Noisette originally entered into a $9.6 million deal financed by the City of North Charleston in 2003, intent on transforming a 300-acre industrial site at the north end of the former Charleston Naval Base into a mixed-use, sustainable urban district defined by new office, commercial, academic, retail and residential development.

The Navy base was closed in 1996, and with a projected build-out of more than 20 years, the Navy Yard at Noisette was heralded as the creation of the "New American City."

Published reports in the late summer of 2006 stated that about $4.2 million of the Capmark Finance loan was used to pay off the balance of Noisette's indebtedness to the city. An unspecified amount of the money was expected to be used for design and infrastructure studies, and the initial development of roads and other infrastructure on some 125 acres.

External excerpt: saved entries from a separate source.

-- ==== Sys2Proof/Machine/Access.lean ====
section
/-! DEFINITION. Accesses that the device makes on a program's behalf (R404), and the interrupts of the functions (R358). -/

namespace Sys2Proof.Machine

/-! ### Accesses on a program's behalf -/

/-- Why an engine's access did not happen: a fault, `soft` when it goes to the engine-fault queue (R308), at an address;
or a wait for a line of the staging cache. -/
inductive EngStop where
  | fault (cause : BitVec 8) (soft : Bool) (va : Word)
  | wait
  deriving DecidableEq, Repr

abbrev EngM := EStateM EngStop State

/-- The place of an address of the translated part, for context `n` with a view. -/
def engPlace (core : Option Nat) (n : Nat) (view : Mode) (fam : Fam) (acc : Acc) (va : Word) : EngM Loc := fun s =>
  if field va.toNat 62 2 ≠ 0 then .error (.fault 0x09 false va) s
  else match translate core (s.ctxOf n) view fam acc va s with
    | .ok l s' => .ok l s'
    | .error (c, soft) s' => .error (.fault c soft va) s'

/-- Read `n` bytes, which lie in one granule. -/
def engRead (core : Option Nat) (ctx : Nat) (view : Mode) (fam : Fam) (va : Word) (n : Nat) : EngM Nat := do
  let l ← engPlace core ctx view fam .load va
  if l.host then hostRead n
  else do
    let s ← get
    if isDepot l.key then
      match mget s.staging.lines (stagingLine l.key) with
      | none => do
        set (wantLine (stagingLine l.key) s)
        throw .wait
      | some 2 => do
        set { s with staging := { s.staging with lines := merase s.staging.lines (stagingLine l.key) } }
        throw (.fault 0x14 false va)
      | some _ => set (serveLine (stagingLine l.key) s)
    match dataError s l.key with
    | some c => throw (.fault c false va)
    | none => return memReadN s.mem l.key n

/-- Write `n` bytes, which lie in one granule. -/
def engWrite (core : Option Nat) (ctx : Nat) (view : Mode) (fam : Fam) (va : Word) (n v : Nat) : EngM Unit := do
  let l ← engPlace core ctx view fam .store va
  if l.host then modify (hostWrite l.key n v)
  else do
    let s ← get
    if isVault l.key && (s.coreOf (l.key / 2 ^ 30)).fenced then throw (.fault 0x15 false va)
    set (pokeN l.key n v s)

/-- The state after an access that can be made, else none. -/
def engDo (m : EngM Unit) (s : State) : Option State :=
  match m s with
  | .ok _ s' => some s'
  | .error _ _ => none

/-- A value that can be read, else none. -/
def engGet (m : EngM Nat) (s : State) : Option Nat :=
  match m s with
  | .ok v _ => some v
  | .error _ _ => none

/-! ### The context save area (R250, R404) -/

/-- Write a doubleword of the save area of a context. -/
def saveWrite (ctx : Nat) (va : Word) (v : Nat) : EngM Unit := engWrite none ctx .supervisor .device va 8 v

/-- Read a doubleword of the save area of a context. -/
def saveRead (ctx : Nat) (va : Word) : EngM Nat := engRead none ctx .supervisor .device va 8

/-- Change a doubleword of a saved image; nothing changes where it cannot be reached. -/
def imageUpdate (ctx : Nat) (va : Word) (f : Nat → Nat) (s : State) : State :=
  match engGet (saveRead ctx va) s with
  | none => s
  | some v => (engDo (saveWrite ctx va (f v % 2 ^ 64)) s).getD s

/-- The posts of a saved context in its save area (R250): handle; class, counter and record index of the poster (log 23);
status address. The index of a poster that has no record, since it is resident or over, is 0xFFFF (the spec gives none,
DESIGN CHOICE, log 77). -/
def writePosts (ctx : Nat) (s : State) : State :=
  let c := s.ctxOf ctx
  let at_ (off : Nat) : Word := c.ctxbase + BitVec.ofNat 64 off
  let one (i : Nat) (p : Post) : EngM Unit := do
    let u := (s.convoyOf p.poster.1).record
    let idx := match u with
      | none => 0xFFFF
      | some r => (r.toNat - (engGet (saveRead ctx (at_ 0)) s).getD 0) / 0x710000
    saveWrite ctx (at_ (0x9A00 + 32 * i)) p.handle.toNat
    saveWrite ctx (at_ (0x9A08 + 32 * i)) (p.cls + p.k.val * 256 + idx * 65536)
    saveWrite ctx (at_ (0x9A10 + 32 * i)) p.status.toNat
  let m : EngM Unit := do
    saveWrite ctx (at_ 0x9908) c.posts.length
    (List.zip (List.range c.posts.length) c.posts).forM fun p => one p.1 p.2
  (engDo m s).getD s

/-! ### Interrupts (R358) -/

/-- Raise a cause of a function: a cause that is pending raises no second message. -/
def raiseInt (f v : Nat) (s : State) : State :=
  let x := s.fnOf f
  if x.intcause.getLsbD v then s
  else { s.setFnOf f { x with intcause := x.intcause ||| (1#8 <<< v) } with replies := .interrupt f v :: s.replies }

/-- The function that a virtual device's interrupts go to: its VF, else the PF (log 22). -/
def fnOfVdev (s : State) (vd : Nat) : Nat :=
  match s.fns.find? fun p => p.1 != 0 && p.2.vdev == some vd with
  | some p => p.1
  | none => 0

end Sys2Proof.Machine
end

Since then, the project had the unwavering support of the city, something that's manifested itself in recent weeks in a fight between North Charleston Mayor Keith Summey and state officials, over whether double-stacked freight trains should be allowed to depart from the north side of a new cargo container terminal, which is being built south of the Noisette project.

The Charleston peninsula is transected by two major east-west rail lines, both owned and operated by CSX Transportation, and a shorter line owned by Norfolk Southern which winds its way through the Noisette development site in North Charleston and extends into the north end of the old Navy base.

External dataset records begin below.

-- ==== Sys2Proof/Machine/Matrix.lean ====
section
/-! DEFINITION. The matrix unit: class 0x20 (R187 to R201). A committed `mma` stands in the hart's list until its
completion, a step of its own; an instruction that must see the accumulator waits for it (R196). -/

namespace Sys2Proof.Machine

/-! ### Accumulators -/

/-- Position of element (i, j) in a physical accumulator (R187). -/
def accPos (i j : Nat) : Nat := 128 * i + j

def accGet (d : AccData) (p : Nat) : Nat := (d.extractLsb' (32 * p) 32).toNat

def accSet (d : AccData) (p v : Nat) : AccData :=
  (d &&& ~~~(BitVec.ofNat 524288 (2 ^ 32 - 1) <<< (32 * p))) ||| (BitVec.ofNat 524288 (v % 2 ^ 32) <<< (32 * p))

def isAccSite (a : AName) (p : Nat → Bool) : RegSite → Bool
  | .acc a' e => a' == a && p e
  | _ => false

/-- Write elements `(position, value)` of a bound name; their poison goes (R160). -/
def Hart.setAcc (a : AName) (ws : List (Nat × Nat)) (h : Hart) : Hart :=
  match h.acc[a] with
  | none => h
  | some r => clearPoison (isAccSite a fun p => ws.any fun w => w.1 == p)
      { h with acc := h.acc.set a (some { r with data := ws.foldl (fun d w => accSet d w.1 w.2) r.data }) }

/-- Elements of the bound region, row-major: `(i, j)`. -/
def accRegion (rows cols : Nat) : List (Nat × Nat) :=
  (List.range rows).flatMap fun i => (List.range cols).map fun j => (i, j)

/-- The bound name, or 0x0C (R17). -/
def boundAcc (a : AName) : M AccReg := do
  match (← getHart).acc[a] with
  | some r => pure r
  | none => raise 0x0C

/-- Wait until the earlier `mma` on a name have completed (R196). -/
def settleAcc (a : AName) : M Unit := do
  if (← getHart).mma.any fun p => p.i.d == a then waitUnit

/-- The physical accumulators of a core that are bound (R187). -/
def usedAcc (s : State) (core : Nat) : List Nat :=
  (s.harts.filter fun p => p.1 / 8 == core).flatMap fun p => p.2.acc.toList.filterMap fun a => a.map AccReg.phys

/-- R188. -/
def opAcfg (x : ACfg) : M Ctl := do
  let s ← get
  let phys ← match s.hart.acc[x.d] with
    | some r => pure r.phys
    | none => match (List.range 16).find? fun n => !(usedAcc s s.coreId).contains n with
      | some n => pure n
      | none => raise 0x1C
  settleAcc x.d
  modHart fun h => clearPoison (isAccSite x.d fun _ => true)
    { h with acc := h.acc.set x.d (some ⟨phys, x.m1.toNat + 1, x.n1.toNat + 1, x.int, 0⟩) }
  pure .next

/-- Unbind a name (R189). -/
def Hart.unbind (a : AName) (h : Hart) : Hart :=
  clearPoison (isAccSite a fun _ => true) { h with acc := h.acc.set a none }

def opArel (d : AName) : M Ctl := do
  let _ ← boundAcc d
  settleAcc d
  modHart (Hart.unbind d)
  pure .next

/-- R190. -/
def opAzero (d : AName) : M Ctl := do
  let r ← boundAcc d
  settleAcc d
  modHart (Hart.setAcc d ((accRegion r.rows r.cols).map fun p => (accPos p.1 p.2, 0)))
  pure .next

/-! ### `mma` -/

/-- Index of element (e, k) of an operand (R72). -/
def shapeIdx (s : Shape) (e k : Nat) : Nat :=
  let st := if s.stride = 0 then 32 else s.stride.toNat
  s.off.toNat + st * (if s.kmaj then e * (s.k1.toNat + 1) + k else e + k * (s.ext1.toNat + 1))

/-- Bits of an operand element (R191). -/
def mmaBits (f : MmaFmt) : Nat := 4 * f.halfBytes

def mmaType : MmaFmt → EType
  | .f16 => .f16
  | .bf16 => .bf16
  | .e4m3 => .e4m3
  | .e5m2 => .e5m2
  | .q4 => .q4
  | .i8 => .i8

/-- Does the format accumulate in INT32 (R192)? -/
def mmaInt (x : Mma) : Bool := x.fmt == .i8 && !x.scaled

/-- Element `i` of a group given as its registers. -/
def regsElem (rs : List VReg) (bits i : Nat) : Nat :=
  ((rs.getD (bits * i / 16384) 0).extractLsb' (bits * i % 16384) bits).toNat

/-- The registers of an operand group (R191). -/
def mmaGroup (h : Hart) (f : MmaFmt) (r : VName) (s : Shape) : List VReg :=
  (List.range (groupFor f.halfBytes s.last)).map fun k => h.v[groupReg r k]

def blocks (k : Nat) : Nat := (k + 31) / 32

/-- Is a value that element (i, j) consumes poisoned (R195)? -/
def mmaPoisoned (h : Hart) (x : Mma) (i j : Nat) : Bool :=
  let k := x.sa.k1.toNat + 1
  let bits := mmaBits x.fmt
  (!x.accz && h.poison.any (isAccSite x.d fun p => p == accPos i j))
    || ((List.range k).any fun n => h.elemPoisoned x.a bits (shapeIdx x.sa i n)
          || h.elemPoisoned x.b bits (shapeIdx x.sb j n))
    || (x.scaled && (List.range (blocks k)).any fun t => h.elemPoisoned 30 8 (2 * i + t) || h.elemPoisoned 31 8 (2 * j + t))

/-- The updated elements, row-major (R194). -/
def mmaRegion (x : Mma) : List (Nat × Nat) := accRegion (x.sa.ext1.toNat + 1) (x.sb.ext1.toNat + 1)

/-- R192, R195: `mma` commits with the operands that it read. -/
def opMma (x : Mma) : M Ctl := do
  let r ← boundAcc x.d
  require (r.int == mmaInt x)
  require (decide (x.sa.ext1.toNat + 1 ≤ r.rows) && decide (x.sb.ext1.toNat + 1 ≤ r.cols))
  require (x.scaled || x.fmt != .q4)
  settleAcc x.d
  let s ← if x.scaled then readS x.s else pure 0
  let h ← getHart
  if h.poison ≠ [] then
    match (mmaRegion x).find? fun p => mmaPoisoned h x p.1 p.2 with
    | some p => raiseElem 0x14 (accPos p.1 p.2)
    | none => pure ()
  modHart fun h => { h with mma := h.mma ++ [⟨x, mmaGroup h x.fmt x.a x.sa, mmaGroup h x.fmt x.b x.sb, h.v[30], h.v[31], s⟩] }
  pure .next

/-- The scale byte of row or column `e`, block `t` (R193); without scales a factor of 1. -/
def mmaScale (p : PendingMma) (v : VReg) (e t : Nat) : Nat :=
  if p.i.scaled then (v.extractLsb' (8 * (2 * e + t)) 8).toNat else 32

/-- An operand value of a K-block (R193): for q4 the code value under the block's TYPE. -/
def mmaVal (f : MmaFmt) (scale raw : Nat) : FVal :=
  match f with
  | .q4 => q4Val (field scale 6 2 * 64 + 32) raw
  | _ => valOf (mmaType f) raw

/-- Does a scale byte poison its block (R46, R47)? -/
def scaleBad (f : MmaFmt) (sb : Nat) : Bool := field sb 0 6 == 63 || (f != .q4 && field sb 6 2 != 0)

/-- F of R56, with its flags. -/
def scaleFactor (s : Word) : Nat × Flags :=
  fMulV .f32 0 (fDecode .f32 (s.toNat % 2 ^ 32)) (fDecode .f32 (s.toNat / 2 ^ 32))

/-- x * F: infinity times 0 is NaN and sets NV (R57). -/
def timesF (x : FVal) (f : Nat) : FVal × Flags :=
  match exactMul x (fDecode .f32 f) with
  | none => (.nan false, fNV)
  | some v => (v, 0)

/-- P of block `t` for element (i, j), scaled and negated (R56). -/
def mmaBlock (p : PendingMma) (f : Nat) (i j t : Nat) : FVal × Flags :=
  let x := p.i
  let k := x.sa.k1.toNat + 1
  let bits := mmaBits x.fmt
  let ea := mmaScale p p.vsa i t
  let eb := mmaScale p p.vsb j t
  let raw := blockSum ((span (32 * t) (min k (32 * t + 32))).map fun n =>
    exactMul (mmaVal x.fmt ea (regsElem p.va bits (shapeIdx x.sa i n)))
      (mmaVal x.fmt eb (regsElem p.vb bits (shapeIdx x.sb j n))))
  let r : FVal × Flags :=
    if !x.scaled then raw
    else if scaleBad x.fmt ea || scaleBad x.fmt eb then (.nan false, fNV)
    else
      let y := timesF (raw.1.scale ((field ea 0 6 : Int) - 32 + ((field eb 0 6 : Int) - 32))) f
      (y.1, raw.2 ||| y.2)
  (if x.neg then r.1.neg else r.1, r.2)

/-- The new value of a floating element (R56). -/
def mmaFloat (p : PendingMma) (f : Nat) (old i j : Nat) : Nat × Flags :=
  (List.range (blocks (p.i.sa.k1.toNat + 1))).foldl (fun acc t =>
    let b := mmaBlock p f i j t
    let v := fEncode .f32 0 b.1
    if t = 0 ∧ p.i.accz then (v.1, acc.2 ||| b.2 ||| v.2)
    else
      let r := fAddRne .f32 acc.1 v.1
      (r.1, acc.2 ||| b.2 ||| v.2 ||| r.2)) (old, 0)

/-- The new value of an INT32 element (R58). -/
def mmaInt32 (p : PendingMma) (old i j : Nat) : Nat :=
  let x := p.i
  let sum : Int := ((List.range (x.sa.k1.toNat + 1)).map fun n =>
    toSigned 8 (regsElem p.va 8 (shapeIdx x.sa i n)) * toSigned 8 (regsElem p.vb 8 (shapeIdx x.sb j n))).sum
  let base : Int := if x.accz then 0 else old
  ofSigned 32 (if x.neg then base - sum else base + sum)

/-- An `mma` completes: its accumulator writes and its flags (R194 to R196). -/
def mmaFinish (p : PendingMma) (h : Hart) : Hart :=
  match h.acc[p.i.d] with
  | none => h
  | some r =>
    if mmaInt p.i then
      h.setAcc p.i.d ((mmaRegion p.i).map fun q =>
        (accPos q.1 q.2, mmaInt32 p (accGet r.data (accPos q.1 q.2)) q.1 q.2))
    else
      let f : Nat × Flags := if p.i.scaled then scaleFactor p.s else (0, 0)
      let rs := (mmaRegion p.i).map fun q =>
        (accPos q.1 q.2, mmaFloat p f.1 (accGet r.data (accPos q.1 q.2)) q.1 q.2)
      (h.setAcc p.i.d (rs.map fun w => (w.1, w.2.1))).addFlags (rs.foldl (fun fl w => fl ||| w.2.2) f.2)

/-! ### `ald`, `ast` and `arow` -/

/-- Address of element `e` of the region (R198). -/
def accEa (base pitch : Word) (t : EType) (stride off : BitVec 5) (trans : Bool) (cols e : Nat) : Word :=
  let i := e / cols
  let j := e % cols
  let st := if stride = 0 then 32 else stride.toNat
  base + BitVec.ofNat 64 (if trans then j else i) * pitch
    + BitVec.ofNat 64 ((off.toNat + st * (if trans then i else j)) * tBytes t)

/-- The pairings of R198. -/
def aldPair (int : Bool) (t : EType) : Bool :=
  if int then t == .i32 || t == .i8
  else t == .f32 || t == .f16 || t == .bf16 || t == .e4m3 || t == .e5m2
def astPair (int : Bool) (t : EType) : Bool :=
  if int then t == .i32 || t == .i8 || t == .f32 else aldPair false t

/-- One element read by `ald`: memory as `vld`, or a ready tile (R198, R212). -/
def accLoad (t : EType) (va : Word) (e : Nat) : M Nat := do
  match tileNum va with
  | some n => do
    if va.toNat % tBytes t ≠ 0 then throw (.trap { cause := 0x05, addr := some va, elem := some e })
    slotReady n false (some e)
    tileLoad va (tBytes t) e
  | none => loadVa .unit 1 va (tBytes t) t (some e) none

def accStore (t : EType) (va : Word) (v e : Nat) : M Unit := do
  match tileNum va with
  | some n => do
    if va.toNat % tBytes t ≠ 0 then throw (.trap { cause := 0x05, addr := some va, elem := some e })
    slotReady n false (some e)
    tileStore va (tBytes t) v
  | none => storeVa .unit 2 va (tBytes t) v t false (some e) none

/-- What `ald` writes for a memory element (R200). -/
def aldValue (t : EType) (v : Nat) : Nat × Flags :=
  match t with
  | .f32 | .i32 => (v, 0)
  | .i8 => (ofSigned 32 (toSigned 8 v), 0)
  | _ =>
    let r := convert .f32 t 0 v
    (r.1, r.2.1)

/-- `ald` for the elements below `n`, all of the region where `n` is beyond it. -/
def opAldTo (n : Nat) (x : ALoad) : M Ctl := flushBefore do
  let r ← boundAcc x.d
  require (aldPair r.int x.mw)
  settleAcc x.d
  let base ← readS x.a
  let pitch ← readS x.b
  let h ← getHart
  memLoop (fun e => do
    let v ← accLoad x.mw (accEa base pitch x.mw x.stride x.off x.trans r.cols e) e
    let y := aldValue x.mw v
    modHart fun h => (h.setAcc x.d [(accPos (e / r.cols) (e % r.cols), y.1)]).addFlags y.2)
    (span h.csr.vstart.toNat (min n (r.rows * r.cols)))
  pure .next

/-- R200: the region has at most 1,024 elements. -/
def opAld (x : ALoad) : M Ctl := opAldTo 1024 x

/-- What `ast` stores for an element (R199); `f` is F, with its flags, for a scaled one. The flags of F's own rounding
count with those of every element (R199 does not name them: log 69). -/
def astValue (int : Bool) (t : EType) (f : Option (Nat × Flags)) (v : Nat) : Nat × Flags :=
  if int then
    let r := convert t .i32 0 v
    (r.1, r.2.1)
  else
    let x : FVal × Flags := match f with
      | some f =>
        let y := timesF (fDecode .f32 v) f.1
        (y.1, y.2 ||| f.2 ||| sigFlags [fDecode .f32 v])
      | none => (fDecode .f32 v, 0)
    let y : Nat × Flags := match t with
      | .e4m3 | .e5m2 =>
        let r := toNarrowF t 0 x.1
        (r.1, r.2.1)
      | _ => fEncode t 0 x.1
    (y.1, x.2 ||| y.2)

/-- F of a scaled `ast` (R199). -/
def readScale (scaled : Bool) (s : SReg) : M (Option (Nat × Flags)) := do
  if scaled then return some (scaleFactor (← readS s)) else return none

/-- `ast` for the elements below `n`. -/
def opAstTo (n : Nat) (x : AStore) : M Ctl := flushBefore do
  let r ← boundAcc x.d
  require (astPair r.int x.mw && !(x.scaled && r.int))
  settleAcc x.d
  let base ← readS x.a
  let pitch ← readS x.b
  let f ← readScale x.scaled x.s
  let h ← getHart
  memLoop (fun e => do
    let p := accPos (e / r.cols) (e % r.cols)
    if h.poison.any (isAccSite x.d fun q => q == p) then raiseElem 0x14 e
    let y := astValue r.int x.mw f (accGet r.data p)
    accStore x.mw (accEa base pitch x.mw x.stride x.off x.trans r.cols e) y.1 e
    addFlags y.2)
    (span h.csr.vstart.toNat (min n (r.rows * r.cols)))
  pure .next

/-- R199. -/
def opAst (x : AStore) : M Ctl := opAstTo 1024 x

/-- R201. -/
def opArow (x : ARow) : M Ctl := do
  let r ← boundAcc x.a
  require (x.int == r.int)
  let n ← readSrcZ x.idx
  settleAcc x.a
  require (decide (n.toNat < if x.col then r.cols else r.rows))
  let pos (k : Nat) := if x.col then accPos k n.toNat else accPos n.toNat k
  let ks := List.range (if x.col then r.rows else r.cols)
  let h ← getHart
  match ks.find? fun k => h.poison.any (isAccSite x.a fun q => q == pos k) with
  | some k => raiseElem 0x14 k
  | none => do
    modHart fun h => h.setElems x.d 32 (ks.map fun k => (k, accGet r.data (pos k)))
    pure .next

/-! ### Meanings: one per instruction -/

/-- ACFG. -/
def execAcfg (x : ACfg) (s : State) : Host.Outcome State Fault Refusal := runUnit (opAcfg x) s

/-- AREL. -/
def execArel (d : AName) (s : State) : Host.Outcome State Fault Refusal := runUnit (opArel d) s

/-- AZERO. -/
def execAzero (d : AName) (s : State) : Host.Outcome State Fault Refusal := runUnit (opAzero d) s

/-- MMA. -/
def execMma (x : Mma) (s : State) : Host.Outcome State Fault Refusal := runUnit (opMma x) s

/-- ALD. -/
def execAld (x : ALoad) (s : State) : Host.Outcome State Fault Refusal := runUnit (opAld x) s

/-- AST. -/
def execAst (x : AStore) (s : State) : Host.Outcome State Fault Refusal := runUnit (opAst x) s

/-- AROW. -/
def execArow (x : ARow) (s : State) : Host.Outcome State Fault Refusal := runUnit (opArow x) s

end Sys2Proof.Machine
end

Summey signed a memorandum of understanding with the S.C. State Ports Authority to forestall the freight activity from that end of the terminal, but in recent weeks state lawmakers and others have been maneuvering to allow just that, as well as the creation of an intermodal rail facility at the north end of the terminal.

The mayor has responded by waging a loud and persistent public relations campaign against the proposal, charging the state is reneging on the deal he has with the ports authority, a quasi-state entity, and asserting that rail activity would destroy the sustainable "green' communities being developed in and around the Noisette property.

While most locals think of Noisette in broad terms, it is actually two distinct entities with different ownership structures. There is a 3,000-acre master-planned community with guidelines for sustainable redevelopment, and the 340-acre, mixed-use urban revitalization called the Navy Yard at Noisette, which is owned by the Noisette Company LLC.

The only project outside the Navy Yard that Noisette manages, through a contract with the City of North Charleston, is Oak Terrace Preserve, a green neighborhood that has received accolades from groups involved in the sustainability movement. The company does not own any land outside the Navy Yard.

The lawsuit does not make reference to the larger master-planned community nor to Noisette's contract related to the Oak Terrace Preserve.

Other private "sustainable" projects in the area include the Beach Company's Garco Park, and I'on Group's Mixson, are in the early stages of redeveloping formerly blighted neighborhoods in the City.

Plaintiffs are represented in by James Pulliam, with Kilpatrick Stockton of Charlotte, N.C.